Collected data entries
-- ==== Sys2Proof/Machine/Culvert.lean ====
section
/-! DEFINITION. The Culvert: descriptors, triggers, bursts, reshaping, records, pause and abort, and its registers
(12). -/

namespace Sys2Proof.Machine

def culFrozen (s : State) : Bool := s.dbg.frozen && s.dbg.frzCul

/-! ## Descriptors (R593-R596, R606) -/

/-- The fields of a descriptor's 32 bytes (R594). -/
def parseDesc (l : List Byte) : CulDesc :=
  let w (i : Nat) : U32 := ofLE 32 ((l.drop (4 * i)).take 4)
  let addr (i : Nat) : U48 := fd (w (i + 1)) 0 16 ++ (fd (w i) 4 28 ++ 0#4)
  { nsp := bit (w 0) 0, ends := bit (w 0) 1, next := fd (w 1) 0 16 ++ (fd (w 0) 5 27 ++ 0#5), tag := fd (w 1) 16 16
    ssp := bit (w 2) 0, src := addr 2, scirc := fd (w 3) 16 5
    dsp := bit (w 4) 0, dst := addr 4, dcirc := fd (w 5) 16 5
    len := fd (w 6) 0 25, mode := fd (w 7) 0 2, nstr := fd (w 7) 2 4, esz := bit (w 7) 6, trg := fd (w 7) 7 2
    tsel := fd (w 7) 9 5, step := bit (w 7) 14, burst := fd (w 7) 15 2, pri := fd (w 7) 17 2, crc := bit (w 7) 19
    record := bit (w 7) 20, irq := bit (w 7) 21 }

/-- A reserved field of a descriptor is not 0 (R594). -/
def descReserved (l : List Byte) : Bool :=
  let w (i : Nat) : U32 := ofLE 32 ((l.drop (4 * i)).take 4)
  fd (w 0) 2 3 != 0 || fd (w 2) 1 3 != 0 || fd (w 3) 21 11 != 0 || fd (w 4) 1 3 != 0 || fd (w 5) 21 11 != 0
    || fd (w 6) 25 7 != 0 || fd (w 7) 22 10 != 0

/-- Streams of MODE 0b01 and 0b10 (R595). -/
def CulDesc.streams (d : CulDesc) : Nat := d.nstr.toNat + 1

/-- The side that holds the streams one after another (R595). -/
def CulDesc.planarSrc (d : CulDesc) : Bool := d.mode = 1
def CulDesc.planarDst (d : CulDesc) : Bool := d.mode = 2

/-- LEN must be a multiple of this (R595). -/
def CulDesc.unit (d : CulDesc) : Nat := if d.mode = 0 then 16 else if d.mode = 3 then 32 else 16 * d.streams

/-- Bytes of a full burst (R595, R602). -/
def CulDesc.burstBytes (d : CulDesc) : Nat :=
  if d.mode = 1 || d.mode = 2 then 16 * d.streams
  else 16 * (match d.burst.toNat with | 0 => 1 | 1 => 4 | 2 => 8 | _ => 16)

def badCirc (k : BitVec 5) : Bool := k != 0 && (k.toNat < 6 || decide (24 < k.toNat))

/-- A data-memory side whose payload or region lies outside data memory (R606 causes 6 and 7). -/
def sideOutside (space : Bool) (a : U48) (circ : BitVec 5) (len : Nat) (circular : Bool) : Bool :=
  !space && (if circ = 0 then !circular && decide (2 ^ 20 < a.toNat + len)
    else circular && decide (2 ^ 20 < a.toNat / 2 ^ circ.toNat * 2 ^ circ.toNat + 2 ^ circ.toNat))

/-- The lowest-numbered of causes 2-7 that applies to a descriptor (R606). -/
def descCause (l : List Byte) : Option (BitVec 4) :=
  let d := parseDesc l
  let n := d.len.toNat
  if descReserved l || d.trg = 3 || (d.trg = 2 && decide (15 < d.tsel.toNat)) then some 2
  else if n = 0 || decide (16777216 < n) || n % d.unit != 0 then some 3
  else if badCirc d.scirc || badCirc d.dcirc || (d.mode = 3 && d.burst = 0)
      || (d.planarSrc && d.scirc != 0) || (d.planarDst && d.dcirc != 0) then some 4
  else if sideOutside d.ssp d.src d.scirc n false || sideOutside d.dsp d.dst d.dcirc n false then some 6
  else if sideOutside d.ssp d.src d.scirc n true || sideOutside d.dsp d.dst d.dcirc n true then some 7
  else none

/-- STATUS of a stop (R606). -/
def stopStatus (code : BitVec 4) : Byte :=
  match code.toNat with
  | 8 | 9 | 10 => 4
  | 11 => 6
  | 12 => 7
  | 13 => 8
  | _ => 2

/-! ## Addresses and reshaping (R595, R596) -/

/-- The address `o` bytes on from a side's start (R596). -/
def sideAddr (a : U48) (circ : BitVec 5) (o : Nat) : U48 :=
  let m : U48 := BitVec.ofNat 48 (2 ^ circ.toNat - 1)
  let b := a + BitVec.ofNat 48 o
  if circ = 0 then b else (a &&& ~~~m) ||| (b &&& m)

/-- Offset on a side of beat `i` of the burst at payload byte `at_`: beat i of stream i on the planar side. -/
def beatOffset (d : CulDesc) (planar : Bool) (at_ i : Nat) : Nat :=
  if planar then i * (d.len.toNat / d.streams) + at_ / d.streams else at_ + 16 * i

def srcAddr (d : CulDesc) (at_ i : Nat) : U48 := sideAddr d.src d.scirc (beatOffset d d.planarSrc at_ i)
def dstAddr (d : CulDesc) (at_ i : Nat) : U48 := sideAddr d.dst d.dcirc (beatOffset d d.planarDst at_ i)

/-- A 32-byte block with bit j of halfword i and bit i of halfword j exchanged (MODE 0b11). -/
def transpose (l : List Byte) : List Byte :=
  (List.range 32).map (fun k =>
    let i := k / 2
    bitsFrom 8 (fun b => let j := 8 * (k % 2) + b; bit (lget l (2 * j + i / 8)) (i % 8)))

/-- A burst's source bytes, in the order of its beats, as destination bytes in the order of its beats (R595). -/
def reshape (d : CulDesc) (l : List Byte) : List Byte :=
  let n := d.streams
  let e := if d.esz then 4 else 2
  match d.mode.toNat with
  | 1 => (List.range (16 * n)).map (fun k => let el := k / e; lget l (16 * (el % n) + el / n * e + k % e))
  | 2 => (List.range (16 * n)).map (fun k => let st := k / 16; let el := k % 16 / e; lget l ((el * n + st) * e + k % e))
  | 3 => (chunks 32 l).flatMap transpose
  | _ => l

/-! ## Stops and records (R607, R610, R611) -/

/-- A Culvert record without its PHASE (R610). -/
def culRecord (n : Nat) (tag : U16) (status : Byte) (crc : U32) (bytes : Nat) (code : BitVec 4) (ends crcv : Bool) :
    Row :=
  BitVec.ofNat 128 (tag.toNat + status.toNat * 2 ^ 16 + 2 ^ 27 + crc.toNat * 2 ^ 32 + bytes * 2 ^ 64
    + n * 2 ^ 96 + code.toNat * 2 ^ 100 + b1 ends * 2 ^ 104 + b1 crcv * 2 ^ 105)

/-- Hardware sets W1C bits of CUL[n].STAT (R12, R619). -/
def culSet (n : Nat) (bits : U32) (s : State) : State := hwSet (0x20024 + 0x40 * n) bits s

/-- What becomes of a record that the channel is to write. -/
inductive RecordPlace where
  /-- CQEN is 0: it is lost (R611). -/
  | lost
  /-- The CQ has no room for it (R611). -/
  | noRoom
  /-- It waits for its grant (R603). -/
  | toGrant
  | ready
deriving DecidableEq, Repr

def recordPlace (s : State) (n : Nat) : RecordPlace :=
  if !s.hg.cq.en then .lost
  else if !cqRoom s then .noRoom
  else if (s.culCh n).asked then .ready else .toGrant

/-- Writes a record, or loses it; none while it waits (R603, R611). -/
def putRecord (n : Nat) (body : Row) (s : State) : Option State :=
  match recordPlace s n with
  | .lost => some (culSet n 0x80 (s.modCul n (fun c => { c with reclost := true, cqwait := false, asked := false })))
  | .ready => some (hgUpdate (cqWrite body false (s.modCul n (fun c => { c with cqwait := false, asked := false }))))
  | _ => none

/-- The descriptor that a stop of the channel concerns: the one that failed its check, or the one that is loaded. -/
def stopDesc (c : CulCh) : Option CulDesc := if c.failed.isSome then c.failed else c.cur

/-- A stop with cause `code` writes a record (R607): on a fetch causes 1 and 8 do so whatever REC holds. -/
def stopRecord (c : CulCh) (code : BitVec 4) : Bool :=
  (c.phase = .fetch && (code = 1 || code = 8)) || (stopDesc c).any (fun d => d.record)

/-- The record of a stop (R607, R610): of a fetch that failed with cause 1 or 8 the descriptor is unknown. -/
def stopBody (n : Nat) (code : BitVec 4) (c : CulCh) : Row :=
  let fetch := c.phase = .fetch
  let known := (stopDesc c).filter (fun _ => !(fetch && (code = 1 || code = 8)))
  let tag : U16 := match known with | some d => d.tag | none => 0xFFFF
  let ends := known.any (fun d => d.ends && (c.failed.isSome || !fetch))
  let crcOn := known.any (fun d => d.crc && (c.failed.isSome || !fetch))
  culRecord n tag (stopStatus code) (if crcOn && !fetch then ~~~c.crc else 0) (if fetch then 0 else c.done) code ends
    crcOn

/-- The stop of channel n with cause `code` (R607, R613); it waits while its record must wait. -/
def culStop (n : Nat) (code : BitVec 4) (s : State) : State :=
  let c := s.culCh n
  match (if stopRecord c code then putRecord n (stopBody n code c) s else some s) with
  | none => s.modCul n (fun c =>
      { c with cqwait := recordPlace s n = .noRoom, fail := some code, bursts := [] })
  | some s =>
    raise (281 + 2 * n) (culSet n 0x20 (s.modCul n (fun c =>
      { c with en := false, phase := .idle, fail := none, failed := none, bursts := [], trig := false, started := false
               pulses := 0, cqwait := false, asked := false, err := true, ecode := code })))

def culFail (n : Nat) (code : BitVec 4) (s : State) : State := s.modCul n (fun c => { c with fail := some code })

/-! ## Walking a list (R597, R598) -/

/-- A descriptor's bytes have come (R597, R606). -/
def loadDesc (n : Nat) (l : List Byte) (s : State) : State :=
  let d := parseDesc l
  match descCause l with
  | some k => s.modCul n (fun c => { c with fail := some k, failed := some d })
  | none => s.modCul n (fun c =>
      { c with cur := some d, phase := .loaded, issued := 0, done := 0, bursts := [], crc := 0xFFFFFFFF
               trig := false, started := false, pulses := 0, loadAt := s.clk.fc + 1 })

/-- The channel may issue reads: it runs, is neither paused nor frozen, and has met no error (R607, R612). -/
def culRuns (s : State) (n : Nat) : Bool :=
  let c := s.culCh n
  c.en && !c.pause && c.fail.isNone && !culFrozen s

__What is needed__.
Find "trig := false, started := false, pulses" in the entries above, then repeat its line and all lines after it exactly, down to the last line.

__Solution to this problem__.
               trig := false, started := false, pulses := 0, loadAt := s.clk.fc + 1 })

/-- The channel may issue reads: it runs, is neither paused nor frozen, and has met no error (R607, R612). -/
def culRuns (s : State) (n : Nat) : Bool :=
  let c := s.culCh n
  c.en && !c.pause && c.fail.isNone && !culFrozen s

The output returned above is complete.